/-- The transfer after `n` pushes (R195). -/
theorem pushed_dmaTo : (pushed n s).unit.dmaTo = { s.unit.dmaTo with
    memAddr := s.unit.dmaTo.memAddr + BitVec.ofNat 32 (16 * n)
    remaining := s.unit.dmaTo.remaining - BitVec.ofNat 28 n
    stalled := if n = 0 then s.unit.dmaTo.stalled else false } := by
  induction n generalizing s with
  | zero => simp [pushed]
  | succ n ih =>
    refine (ih (pushOne s)).trans ?_
    have h1 : s.unit.dmaTo.memAddr + 16 + BitVec.ofNat 32 (16 * n) =
        s.unit.dmaTo.memAddr + BitVec.ofNat 32 (16 * (n + 1)) := by
      rw [show 16 * (n + 1) = 16 + 16 * n by omega, BitVec.ofNat_add, ← BitVec.add_assoc]
      rfl
    have h2 : s.unit.dmaTo.remaining - 1 - BitVec.ofNat 28 n = s.unit.dmaTo.remaining - BitVec.ofNat 28 (n + 1) := by
      apply BitVec.eq_of_toNat_eq
      have h1 : (1 : BitVec 28).toNat = 1 := rfl
      simp only [BitVec.toNat_sub, BitVec.toNat_ofNat, h1]
      omega
    have h3 : (if n = 0 then false else false) = false := by simp
    show ({ s.unit.dmaTo with
      memAddr := s.unit.dmaTo.memAddr + 16 + BitVec.ofNat 32 (16 * n)
      remaining := s.unit.dmaTo.remaining - 1 - BitVec.ofNat 28 n
      stalled := if n = 0 then false else false } : Transfer) = _
    rw [h1, h2, h3]
    rfl

/-- The status after `n` pushes (`30_encoding.md` R121). -/
theorem pushed_moved : (pushed n s).moved = s.moved + n := by
  induction n generalizing s with
  | zero => rfl
  | succ n ih =>
    refine (ih (pushOne s)).trans ?_
    show (s.moved + 1) + n = _
    omega

theorem pushed_result (h : s.result = .status s.moved) : (pushed n s).result = .status (s.moved + n) := by
  induction n generalizing s with
  | zero => exact h
  | succ n ih =>
    refine (ih (pushOne s) rfl).trans ?_
    show CallResult.status (s.moved + 1 + n) = _
    rw [Nat.add_assoc, Nat.add_comm 1 n]

end

/-- Every micro-step but the fetch is a push, a stall, a stage move or a finish (R193). -/
theorem microStep_cases {s : State} {m : Micro} (h : microStep s = m) :
    m = .none ∨ (m = .fetch ∧ fetchEnabled s = true) ∨
      (s.unit.dmaTo.inProgress = true ∧
        ((m = pushPayload s ∧ Pushing s.unit.dmaTo ∧ s.unit.dmaTo.remaining ≠ 0) ∨
          (m = .step (finishTo s) ∧ s.unit.dmaTo.mode = .normal ∧ s.unit.dmaTo.remaining = 0) ∨
          (s.unit.dmaTo.mode = .chain ∧
            ((m = .step (s.setDmaTo { s.unit.dmaTo with tagFollow := .addr }) ∧ s.unit.dmaTo.tagFollow = .qwc ∧
                s.unit.dmaTo.remaining = 0) ∨
              (m = .step (s.setDmaTo { s.unit.dmaTo with
                  nextMem := align16 (s.unit.dmaTo.tagWord.extractLsb' 32 32), tagFollow := .none }) ∧
                s.unit.dmaTo.tagFollow = .addr) ∨
              (m = .step (finishTo s) ∧ s.unit.dmaTo.tagFollow = .none ∧
                s.unit.dmaTo.tagWord.extractLsb' 28 3 = 3#3) ∨
              (m = .step (s.setDmaTo { s.unit.dmaTo with tagFollow := .follow }) ∧ s.unit.dmaTo.tagFollow = .none ∧
                s.unit.dmaTo.tagWord.extractLsb' 28 3 ≠ 3#3))))) := by
  subst h
  unfold microStep
  dsimp only
  split
  · rename_i hi
    split
    · rename_i hm
      split
      · rename_i hr
        exact .inr (.inr ⟨hi, .inr (.inl ⟨rfl, hm, hr⟩)⟩)
      · rename_i hr
        exact .inr (.inr ⟨hi, .inl ⟨rfl, ⟨hi, .inl hm⟩, hr⟩⟩)
    · rename_i hm
      split
      · rename_i hf
        split
        · exact .inl rfl
        · rename_i hs
          exact .inr (.inl ⟨rfl, by simp [fetchEnabled, hi, hm, hf, hs]⟩)
      · rename_i hf
        split
        · rename_i hr
          exact .inr (.inr ⟨hi, .inr (.inr ⟨hm, .inl ⟨rfl, hf, hr⟩⟩)⟩)
        · rename_i hr
          exact .inr (.inr ⟨hi, .inl ⟨rfl, ⟨hi, .inr ⟨hm, hf⟩⟩, hr⟩⟩)
      · rename_i hf
        exact .inr (.inr ⟨hi, .inr (.inr ⟨hm, .inr (.inl ⟨rfl, hf⟩)⟩)⟩)
      · rename_i hf
        refine .inr (.inr ⟨hi, .inr (.inr ⟨hm, .inr (.inr ?_)⟩)⟩)
        unfold endDescriptor
        dsimp only
        split
        · rename_i hc
          exact .inl ⟨rfl, hf, hc⟩
        · rename_i hc
          exact .inr ⟨rfl, hf, hc⟩
  · exact .inl rfl

/-- What a run of micro-steps keeps: a property every micro-step keeps. -/
theorem runMicro_induct (P : State → Prop) (hstep : ∀ s t, P s → microStep s = .step t → P t)
    (hstall : ∀ s t, P s → microStep s = .stall t → P t) (n : Nat) (s : State) (hs : P s) : P (runMicro n s) := by
  induction n generalizing s with
  | zero => exact hs
  | succ n ih =>
    unfold runMicro
    cases h : microStep s with
    | none => exact hs
    | fetch => exact hs
    | step t => exact ih t (hstep s t hs h)
    | stall t => exact hstall s t hs h

/-- `finish(TO)` (R199), where the transfer's interrupt has not been raised: the record is marked, the interrupt raised. -/
theorem finishTo_spec (s : State) (h : s.unit.dmaTo.irqTriggered = false) :
    Raised .toUnit s (finishTo s) ∧
      finishTo s = { s with irqTrace := (finishTo s).irqTrace, unit := { s.unit with
        pend := (finishTo s).unit.pend
        dmaTo := { s.unit.dmaTo with dmaFinished := true, inProgress := false, stalled := false, irqTriggered := true } } } := by
  unfold finishTo
  simp only [h, Bool.false_eq_true, if_false]
  exact ⟨(raise_raised .toUnit (s.setDmaTo { s.unit.dmaTo with
    dmaFinished := true, inProgress := false, stalled := false, irqTriggered := true })).congr rfl rfl rfl rfl rfl,
    by rw [raise_eq]; rfl⟩

/-- `finish(FROM)` (R199, R212), where the transfer's interrupt has not been raised. -/
theorem finishFrom_spec (s : State) (h : s.unit.dmaFrom.irqTriggered = false) :
    Raised .fromUnit s (finishFrom s) ∧
      finishFrom s = { s with irqTrace := (finishFrom s).irqTrace, unit := { s.unit with
        pend := (finishFrom s).unit.pend
        dmaFrom := { s.unit.dmaFrom with
          dmaFinished := true, inProgress := false, stalled := false, irqTriggered := true } } } := by
  unfold finishFrom
  simp only [h, Bool.false_eq_true, if_false]
  exact ⟨(raise_raised .fromUnit (s.setDmaFrom { s.unit.dmaFrom with
    dmaFinished := true, inProgress := false, stalled := false, irqTriggered := true })).congr rfl rfl rfl rfl rfl,
    by rw [raise_eq]; rfl⟩

/-- What the pops keep: a property that a finish, a stalled pop and a pop with its store keep. -/
theorem popLoop_induct (P : State → Prop)
    (hfin : ∀ s, P s → s.unit.dmaFrom.remaining = 0 → P (finishFrom s))
    (hstall : ∀ s t, P s → outPop s = (t, none) → P (t.setDmaFrom { s.unit.dmaFrom with stalled := true }))
    (hpop : ∀ s t q, P s → s.unit.dmaFrom.remaining ≠ 0 → outPop s = (t, some q) →
      P (bumpMoved ((memWrite s.unit.dmaFrom.memAddr q t).setDmaFrom
        { s.unit.dmaFrom with
          memAddr := s.unit.dmaFrom.memAddr + 16, remaining := s.unit.dmaFrom.remaining - 1, stalled := false })))
    (n : Nat) (s : State) (hs : P s) : P (popLoop n s) := by
  induction n generalizing s with
  | zero => exact hs
  | succ n ih =>
    unfold popLoop
    dsimp only
    split
    · rename_i h0
      exact hfin s hs h0
    · rename_i h0
      split
      · rename_i t h
        exact hstall s t hs h
      · rename_i t q h
        exact ih _ (hpop s t q hs h0 h)

/-! ### Pops (R211) -/

/-- The state after the quadword `q` was popped, `qs` left, and stored. -/
def popOne (q : QWord) (qs : List QWord) (s : State) : State :=
  bumpMoved ((memWrite s.unit.dmaFrom.memAddr q (((s.setFifoOut qs).setCtrl (putOFC (s.ofc - 1) s.unit.ctrl)).setStall
    (putStall s.cfg.stallFlagOut false s.unit.stall))).setDmaFrom
    { s.unit.dmaFrom with
      memAddr := s.unit.dmaFrom.memAddr + 16, remaining := s.unit.dmaFrom.remaining - 1, stalled := false })

/-- The state after the quadwords of `qs` were popped one after the other, `rest` left in the queue. -/
def popped (rest : List QWord) : List QWord → State → State
  | [], s => s
  | q :: qs, s => popped rest qs (popOne q (qs ++ rest) s)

* **TASK**
Word for word, restate the lines of the data above that fall between the line holding "stalled := if n = 0 then false" and the line holding "exact .inr (.inr ⟨hi, .inl ⟨rfl, ⟨hi, .inl", inclusive, and no other lines.

* **RESULT OF THE TASK**
      stalled := if n = 0 then false else false } : Transfer) = _
    rw [h1, h2, h3]
    rfl

/-- The status after `n` pushes (`30_encoding.md` R121). -/
theorem pushed_moved : (pushed n s).moved = s.moved + n := by
  induction n generalizing s with
  | zero => rfl
  | succ n ih =>
    refine (ih (pushOne s)).trans ?_
    show (s.moved + 1) + n = _
    omega

theorem pushed_result (h : s.result = .status s.moved) : (pushed n s).result = .status (s.moved + n) := by
  induction n generalizing s with
  | zero => exact h
  | succ n ih =>
    refine (ih (pushOne s) rfl).trans ?_
    show CallResult.status (s.moved + 1 + n) = _
    rw [Nat.add_assoc, Nat.add_comm 1 n]

end

/-- Every micro-step but the fetch is a push, a stall, a stage move or a finish (R193). -/
theorem microStep_cases {s : State} {m : Micro} (h : microStep s = m) :
    m = .none ∨ (m = .fetch ∧ fetchEnabled s = true) ∨
      (s.unit.dmaTo.inProgress = true ∧
        ((m = pushPayload s ∧ Pushing s.unit.dmaTo ∧ s.unit.dmaTo.remaining ≠ 0) ∨
          (m = .step (finishTo s) ∧ s.unit.dmaTo.mode = .normal ∧ s.unit.dmaTo.remaining = 0) ∨
          (s.unit.dmaTo.mode = .chain ∧
            ((m = .step (s.setDmaTo { s.unit.dmaTo with tagFollow := .addr }) ∧ s.unit.dmaTo.tagFollow = .qwc ∧
                s.unit.dmaTo.remaining = 0) ∨
              (m = .step (s.setDmaTo { s.unit.dmaTo with
                  nextMem := align16 (s.unit.dmaTo.tagWord.extractLsb' 32 32), tagFollow := .none }) ∧
                s.unit.dmaTo.tagFollow = .addr) ∨
              (m = .step (finishTo s) ∧ s.unit.dmaTo.tagFollow = .none ∧
                s.unit.dmaTo.tagWord.extractLsb' 28 3 = 3#3) ∨
              (m = .step (s.setDmaTo { s.unit.dmaTo with tagFollow := .follow }) ∧ s.unit.dmaTo.tagFollow = .none ∧
                s.unit.dmaTo.tagWord.extractLsb' 28 3 ≠ 3#3))))) := by
  subst h
  unfold microStep
  dsimp only
  split
  · rename_i hi
    split
    · rename_i hm
      split
      · rename_i hr
        exact .inr (.inr ⟨hi, .inr (.inl ⟨rfl, hm, hr⟩)⟩)
      · rename_i hr
        exact .inr (.inr ⟨hi, .inl ⟨rfl, ⟨hi, .inl hm⟩, hr⟩⟩)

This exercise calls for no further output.